**Records supplied**:
****************************************

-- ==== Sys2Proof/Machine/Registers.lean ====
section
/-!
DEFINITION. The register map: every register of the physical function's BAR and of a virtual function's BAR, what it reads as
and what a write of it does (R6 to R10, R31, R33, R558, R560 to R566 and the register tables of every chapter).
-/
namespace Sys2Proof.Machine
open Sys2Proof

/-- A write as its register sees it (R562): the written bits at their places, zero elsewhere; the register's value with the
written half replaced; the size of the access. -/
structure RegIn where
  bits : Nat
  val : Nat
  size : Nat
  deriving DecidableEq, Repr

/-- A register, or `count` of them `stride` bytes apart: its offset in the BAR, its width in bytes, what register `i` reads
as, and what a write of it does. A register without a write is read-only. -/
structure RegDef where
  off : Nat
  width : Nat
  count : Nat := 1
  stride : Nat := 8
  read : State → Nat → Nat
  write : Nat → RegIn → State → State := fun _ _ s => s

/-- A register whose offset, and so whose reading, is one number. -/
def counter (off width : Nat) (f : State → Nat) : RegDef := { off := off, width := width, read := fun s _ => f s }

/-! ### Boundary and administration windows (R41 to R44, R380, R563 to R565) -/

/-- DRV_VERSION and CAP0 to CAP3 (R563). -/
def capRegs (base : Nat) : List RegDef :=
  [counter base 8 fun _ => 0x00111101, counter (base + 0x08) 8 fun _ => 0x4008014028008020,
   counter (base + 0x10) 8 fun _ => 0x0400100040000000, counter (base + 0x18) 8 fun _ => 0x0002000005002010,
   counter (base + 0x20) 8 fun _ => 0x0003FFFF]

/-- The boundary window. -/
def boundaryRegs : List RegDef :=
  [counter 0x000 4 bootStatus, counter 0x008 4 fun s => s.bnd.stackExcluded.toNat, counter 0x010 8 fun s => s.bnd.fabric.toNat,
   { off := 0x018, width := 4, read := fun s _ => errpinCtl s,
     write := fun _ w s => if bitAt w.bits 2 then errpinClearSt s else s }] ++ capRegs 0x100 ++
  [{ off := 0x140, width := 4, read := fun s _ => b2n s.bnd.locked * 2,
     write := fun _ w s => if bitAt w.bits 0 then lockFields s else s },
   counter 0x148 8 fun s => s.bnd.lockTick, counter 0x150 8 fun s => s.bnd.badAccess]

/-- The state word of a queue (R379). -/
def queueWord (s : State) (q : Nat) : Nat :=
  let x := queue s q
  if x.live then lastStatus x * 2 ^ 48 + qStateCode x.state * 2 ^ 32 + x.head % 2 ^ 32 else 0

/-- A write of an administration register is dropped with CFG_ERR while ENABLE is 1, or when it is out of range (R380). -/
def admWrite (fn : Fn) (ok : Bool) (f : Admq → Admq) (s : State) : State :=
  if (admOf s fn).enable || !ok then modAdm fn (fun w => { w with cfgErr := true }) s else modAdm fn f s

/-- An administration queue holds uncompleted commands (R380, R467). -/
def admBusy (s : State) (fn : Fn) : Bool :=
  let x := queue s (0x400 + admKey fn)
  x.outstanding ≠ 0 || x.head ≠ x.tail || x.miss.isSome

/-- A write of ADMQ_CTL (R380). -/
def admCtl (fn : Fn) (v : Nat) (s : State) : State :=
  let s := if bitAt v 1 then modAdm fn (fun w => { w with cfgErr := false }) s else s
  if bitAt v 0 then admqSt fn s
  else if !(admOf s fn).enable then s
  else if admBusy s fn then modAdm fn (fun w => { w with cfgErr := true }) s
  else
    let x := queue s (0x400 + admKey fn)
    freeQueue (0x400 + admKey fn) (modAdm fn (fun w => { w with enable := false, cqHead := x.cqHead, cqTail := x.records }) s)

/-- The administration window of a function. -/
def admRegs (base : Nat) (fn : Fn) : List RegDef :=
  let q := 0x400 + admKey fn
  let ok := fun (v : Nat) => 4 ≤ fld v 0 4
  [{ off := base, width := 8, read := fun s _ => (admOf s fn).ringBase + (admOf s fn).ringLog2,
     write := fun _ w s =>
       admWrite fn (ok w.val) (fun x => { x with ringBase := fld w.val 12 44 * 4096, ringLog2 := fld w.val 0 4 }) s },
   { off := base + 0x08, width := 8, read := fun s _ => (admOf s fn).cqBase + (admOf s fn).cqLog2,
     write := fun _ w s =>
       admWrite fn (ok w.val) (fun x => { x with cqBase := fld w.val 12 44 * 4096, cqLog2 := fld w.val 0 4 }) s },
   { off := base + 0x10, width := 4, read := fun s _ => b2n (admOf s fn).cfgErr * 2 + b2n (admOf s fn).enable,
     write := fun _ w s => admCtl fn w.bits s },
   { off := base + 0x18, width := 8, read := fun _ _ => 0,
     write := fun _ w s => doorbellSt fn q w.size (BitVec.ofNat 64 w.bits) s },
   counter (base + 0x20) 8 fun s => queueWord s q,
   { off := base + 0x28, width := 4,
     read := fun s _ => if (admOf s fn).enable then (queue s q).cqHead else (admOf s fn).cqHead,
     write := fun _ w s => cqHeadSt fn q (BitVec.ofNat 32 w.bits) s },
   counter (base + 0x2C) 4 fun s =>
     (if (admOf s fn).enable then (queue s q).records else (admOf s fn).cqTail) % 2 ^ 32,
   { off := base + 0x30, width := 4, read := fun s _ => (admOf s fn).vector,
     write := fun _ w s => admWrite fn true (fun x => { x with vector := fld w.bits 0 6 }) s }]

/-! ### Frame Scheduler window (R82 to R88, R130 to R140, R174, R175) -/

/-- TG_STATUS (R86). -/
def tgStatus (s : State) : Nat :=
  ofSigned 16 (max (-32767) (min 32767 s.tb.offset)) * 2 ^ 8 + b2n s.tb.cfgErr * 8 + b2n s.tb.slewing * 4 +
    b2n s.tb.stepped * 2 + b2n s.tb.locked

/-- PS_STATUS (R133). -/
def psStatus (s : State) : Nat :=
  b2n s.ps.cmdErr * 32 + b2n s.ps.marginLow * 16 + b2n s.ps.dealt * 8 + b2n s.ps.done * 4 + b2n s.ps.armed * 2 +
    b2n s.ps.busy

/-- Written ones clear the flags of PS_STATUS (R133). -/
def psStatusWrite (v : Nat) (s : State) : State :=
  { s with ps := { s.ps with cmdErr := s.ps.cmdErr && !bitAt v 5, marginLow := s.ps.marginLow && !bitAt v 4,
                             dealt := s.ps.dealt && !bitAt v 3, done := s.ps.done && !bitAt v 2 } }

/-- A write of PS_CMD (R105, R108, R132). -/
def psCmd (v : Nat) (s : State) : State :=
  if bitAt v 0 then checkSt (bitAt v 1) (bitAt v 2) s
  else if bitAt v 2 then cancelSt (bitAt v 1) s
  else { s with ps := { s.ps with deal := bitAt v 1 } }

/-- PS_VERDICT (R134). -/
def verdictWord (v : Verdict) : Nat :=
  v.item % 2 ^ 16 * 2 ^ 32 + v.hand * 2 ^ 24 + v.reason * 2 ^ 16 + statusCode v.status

****************************************

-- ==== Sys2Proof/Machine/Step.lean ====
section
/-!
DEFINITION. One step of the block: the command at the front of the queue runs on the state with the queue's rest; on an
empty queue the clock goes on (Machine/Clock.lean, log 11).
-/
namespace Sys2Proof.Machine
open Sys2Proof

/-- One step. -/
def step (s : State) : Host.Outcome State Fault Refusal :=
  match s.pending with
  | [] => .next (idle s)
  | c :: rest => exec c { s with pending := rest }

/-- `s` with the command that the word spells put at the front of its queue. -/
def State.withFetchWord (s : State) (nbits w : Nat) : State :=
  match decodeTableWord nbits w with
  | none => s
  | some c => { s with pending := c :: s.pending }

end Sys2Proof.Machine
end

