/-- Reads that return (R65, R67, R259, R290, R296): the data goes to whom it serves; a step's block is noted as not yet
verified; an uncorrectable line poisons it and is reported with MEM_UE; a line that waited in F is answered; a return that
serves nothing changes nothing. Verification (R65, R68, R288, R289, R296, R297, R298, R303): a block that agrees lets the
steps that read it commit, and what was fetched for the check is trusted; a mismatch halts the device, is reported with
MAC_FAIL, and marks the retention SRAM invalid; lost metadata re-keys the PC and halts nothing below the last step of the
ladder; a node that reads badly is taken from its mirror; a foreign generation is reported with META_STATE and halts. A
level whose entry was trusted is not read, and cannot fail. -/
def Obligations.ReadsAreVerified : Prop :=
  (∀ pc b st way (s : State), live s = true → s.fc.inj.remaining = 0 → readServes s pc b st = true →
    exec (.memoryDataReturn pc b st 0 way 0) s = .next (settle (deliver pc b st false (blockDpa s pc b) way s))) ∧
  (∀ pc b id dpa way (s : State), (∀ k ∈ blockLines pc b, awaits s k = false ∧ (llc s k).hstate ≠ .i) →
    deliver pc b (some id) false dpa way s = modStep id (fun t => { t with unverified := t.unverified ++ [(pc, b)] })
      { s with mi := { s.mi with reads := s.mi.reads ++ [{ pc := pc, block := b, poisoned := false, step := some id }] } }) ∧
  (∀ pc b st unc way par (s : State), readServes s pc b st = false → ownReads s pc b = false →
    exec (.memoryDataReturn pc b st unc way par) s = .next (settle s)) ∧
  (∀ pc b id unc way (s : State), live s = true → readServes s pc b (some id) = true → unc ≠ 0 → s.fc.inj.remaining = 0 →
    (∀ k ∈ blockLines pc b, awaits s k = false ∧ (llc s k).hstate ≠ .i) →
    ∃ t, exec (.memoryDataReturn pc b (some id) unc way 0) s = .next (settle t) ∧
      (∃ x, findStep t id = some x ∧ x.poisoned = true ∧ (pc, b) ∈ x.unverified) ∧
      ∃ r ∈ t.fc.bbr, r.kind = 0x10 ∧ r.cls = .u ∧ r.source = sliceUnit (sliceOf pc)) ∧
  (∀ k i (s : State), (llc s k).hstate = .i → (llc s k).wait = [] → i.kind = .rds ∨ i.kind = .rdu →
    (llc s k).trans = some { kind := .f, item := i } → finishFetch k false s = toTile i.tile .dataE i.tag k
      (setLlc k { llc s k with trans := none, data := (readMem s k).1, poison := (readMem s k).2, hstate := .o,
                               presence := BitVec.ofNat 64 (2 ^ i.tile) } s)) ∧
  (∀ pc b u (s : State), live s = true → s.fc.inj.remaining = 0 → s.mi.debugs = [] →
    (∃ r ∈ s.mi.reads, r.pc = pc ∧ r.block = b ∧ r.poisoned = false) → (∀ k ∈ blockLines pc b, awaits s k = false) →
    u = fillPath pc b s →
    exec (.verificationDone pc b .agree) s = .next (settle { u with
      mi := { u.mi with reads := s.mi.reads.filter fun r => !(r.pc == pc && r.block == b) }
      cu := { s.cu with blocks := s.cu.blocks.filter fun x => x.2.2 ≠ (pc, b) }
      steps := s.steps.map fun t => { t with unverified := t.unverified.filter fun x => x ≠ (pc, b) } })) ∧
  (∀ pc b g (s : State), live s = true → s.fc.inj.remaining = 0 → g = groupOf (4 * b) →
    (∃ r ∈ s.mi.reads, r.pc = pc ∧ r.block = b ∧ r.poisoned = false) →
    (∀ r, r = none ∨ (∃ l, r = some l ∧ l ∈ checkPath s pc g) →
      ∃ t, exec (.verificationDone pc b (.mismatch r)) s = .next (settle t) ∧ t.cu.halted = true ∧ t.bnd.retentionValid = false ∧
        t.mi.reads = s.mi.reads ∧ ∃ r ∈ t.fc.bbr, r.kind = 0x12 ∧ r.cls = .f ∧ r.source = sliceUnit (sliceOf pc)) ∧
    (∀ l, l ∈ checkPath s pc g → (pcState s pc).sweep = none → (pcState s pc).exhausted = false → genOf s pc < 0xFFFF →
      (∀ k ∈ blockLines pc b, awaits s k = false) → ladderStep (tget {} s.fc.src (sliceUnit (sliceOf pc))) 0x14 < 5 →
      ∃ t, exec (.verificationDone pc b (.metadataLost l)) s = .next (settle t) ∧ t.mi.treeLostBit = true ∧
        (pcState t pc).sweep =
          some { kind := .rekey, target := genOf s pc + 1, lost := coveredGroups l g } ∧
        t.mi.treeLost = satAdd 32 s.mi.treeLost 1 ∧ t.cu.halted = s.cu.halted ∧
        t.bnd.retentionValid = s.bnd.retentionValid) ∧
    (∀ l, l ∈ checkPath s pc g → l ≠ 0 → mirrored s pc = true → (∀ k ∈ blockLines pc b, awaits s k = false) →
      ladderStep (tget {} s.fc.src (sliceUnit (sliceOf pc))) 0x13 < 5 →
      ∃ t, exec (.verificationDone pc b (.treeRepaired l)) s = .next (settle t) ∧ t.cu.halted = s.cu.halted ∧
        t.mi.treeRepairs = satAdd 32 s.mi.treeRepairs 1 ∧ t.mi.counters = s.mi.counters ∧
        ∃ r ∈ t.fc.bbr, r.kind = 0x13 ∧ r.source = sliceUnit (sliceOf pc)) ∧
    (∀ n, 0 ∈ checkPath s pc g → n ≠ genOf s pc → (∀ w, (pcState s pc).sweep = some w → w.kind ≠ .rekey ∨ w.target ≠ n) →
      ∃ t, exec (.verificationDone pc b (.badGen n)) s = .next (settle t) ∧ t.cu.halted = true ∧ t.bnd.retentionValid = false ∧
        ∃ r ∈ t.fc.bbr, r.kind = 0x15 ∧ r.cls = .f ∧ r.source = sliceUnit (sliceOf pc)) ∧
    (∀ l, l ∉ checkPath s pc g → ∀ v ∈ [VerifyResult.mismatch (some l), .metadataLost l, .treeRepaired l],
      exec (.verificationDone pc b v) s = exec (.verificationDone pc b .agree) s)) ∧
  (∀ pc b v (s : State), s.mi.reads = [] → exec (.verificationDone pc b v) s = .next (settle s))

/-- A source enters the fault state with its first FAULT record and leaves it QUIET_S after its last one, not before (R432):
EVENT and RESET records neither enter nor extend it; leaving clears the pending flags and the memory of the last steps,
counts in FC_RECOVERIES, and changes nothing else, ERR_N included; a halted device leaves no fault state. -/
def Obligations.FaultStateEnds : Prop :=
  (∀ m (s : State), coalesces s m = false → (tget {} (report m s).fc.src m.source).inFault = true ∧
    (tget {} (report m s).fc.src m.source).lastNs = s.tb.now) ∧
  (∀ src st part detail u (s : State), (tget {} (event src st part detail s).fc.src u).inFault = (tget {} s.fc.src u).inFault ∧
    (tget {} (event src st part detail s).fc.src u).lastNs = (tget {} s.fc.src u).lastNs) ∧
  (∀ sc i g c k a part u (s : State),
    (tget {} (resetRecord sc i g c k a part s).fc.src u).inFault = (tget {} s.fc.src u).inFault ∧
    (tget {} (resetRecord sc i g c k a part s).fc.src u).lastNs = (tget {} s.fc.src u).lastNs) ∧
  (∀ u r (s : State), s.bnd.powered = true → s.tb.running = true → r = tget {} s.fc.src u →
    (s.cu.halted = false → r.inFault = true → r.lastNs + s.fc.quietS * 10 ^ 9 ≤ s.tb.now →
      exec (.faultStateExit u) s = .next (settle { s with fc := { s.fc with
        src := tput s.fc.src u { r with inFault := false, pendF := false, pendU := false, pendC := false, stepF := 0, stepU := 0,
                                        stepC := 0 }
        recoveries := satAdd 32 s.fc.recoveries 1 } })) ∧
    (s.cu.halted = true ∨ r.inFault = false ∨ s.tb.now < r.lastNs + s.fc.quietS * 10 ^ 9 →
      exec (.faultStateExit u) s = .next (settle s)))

****************************************

**What is required**: Quote the listing above, but only from the line that shows "presence := BitVec.ofNat" through the line that shows "u = fillPath pc b s →".

**Exercise response**:
                               presence := BitVec.ofNat 64 (2 ^ i.tile) } s)) ∧
  (∀ pc b u (s : State), live s = true → s.fc.inj.remaining = 0 → s.mi.debugs = [] →
    (∃ r ∈ s.mi.reads, r.pc = pc ∧ r.block = b ∧ r.poisoned = false) → (∀ k ∈ blockLines pc b, awaits s k = false) →
    u = fillPath pc b s →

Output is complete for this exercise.